> **WORK ITEM**: Give the count of lines in the data that include "package", with no other words.

> **DATA FOR ANALYSIS**:
BEGIN

-- ==== Sys2Proof/Machine/State.lean ====
section
/-! DEFINITION. The state of a Vilpor VX4 package as plain data, the reasons a step can stop, and the state after reset.
Locations: physical byte addresses below 2^52 (R251); the scratchpad of core q at 2^52 + q x 2^19 (R256). -/

namespace Sys2Proof.Machine

/-! ### Why a step can stop -/

/-- The faults of the model. R7 leaves no documented state without a meaning, so no instruction has one. -/
inductive Fault where
  /-- Raised by `step` alone, when `sched` names a unit that the package does not have or a row that is no event. No
  hardware has such an input. Safe. -/
  | badSlot
  deriving DecidableEq, Repr

/-- The refusals of the model. -/
inductive Refusal where
  /-- An arm of `exec` without a meaning yet. Safe. -/
  | notModelled (mnemonic : String)
  deriving DecidableEq, Repr

/-! ### Agents -/

/-- Privilege levels, `STATUS.PL` (R308). -/
inductive Level where
  | user | kernel | firmware
  deriving DecidableEq, Repr

/-- A code line as the agent read it at its entry (R61, R73): its address and its 64 bytes. -/
structure Snap where
  base : Nat
  line : BitVec 512
  deriving DecidableEq, Repr

/-- An entry of the protection lookaside buffer (R338): region base and length in pages (of the 44-bit page number), rights. -/
structure PlbEntry where
  domain : BitVec 14
  base : Nat
  pages : Nat
  k : Bool
  xwr : BitVec 3
  deriving DecidableEq, Repr

/-- A write of cells of one line, whether its page has the tagged-word attribute (R252), and whether it is uncacheable (R255). `far` says
that the writer is an agent of another core than the one whose scratchpad it writes, which keeps the line dirty in its cache (R258). -/
structure LineW where
  tag : Bool
  uc : Bool
  /-- Virtual line number, by which copy engines own lines (R236). -/
  vline : Nat
  cells : List Host.Cell
  far : Bool
  deriving DecidableEq, Repr

/-- One entry of a store buffer (R145, R202): what it writes, line by line; a tile store has several lines. `dep` says that a read
forwarded from an earlier entry stands before it in program order (R268, R271; log 8). -/
structure SbEntry where
  lines : List LineW
  tile : Bool
  dieLocal : Bool
  dep : Bool
  /-- Which store instruction of its buffer it belongs to, and how many entries that instruction has for its line (R73). -/
  store : Nat
  parts : Nat
  /-- The protection regions it was checked against (R338, R351). -/
  checked : List PlbEntry
  deriving DecidableEq, Repr

/-- What a wait is for, where its grant is a condition on the state and not a message (R37, R39): a line's reservation, the link slot
of a sprig, sprigs that are done, or nothing of these; `withdrawn` marks a wait whose limit has passed and whose sprig has yet to
fault. -/
inductive WaitFor where
  | served
  | line (l : Nat)
  | link (slot : Nat)
  | sprigs (mask : Word)
  | withdrawn
  deriving DecidableEq, Repr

END

> **EXPECTED ANSWER**: 2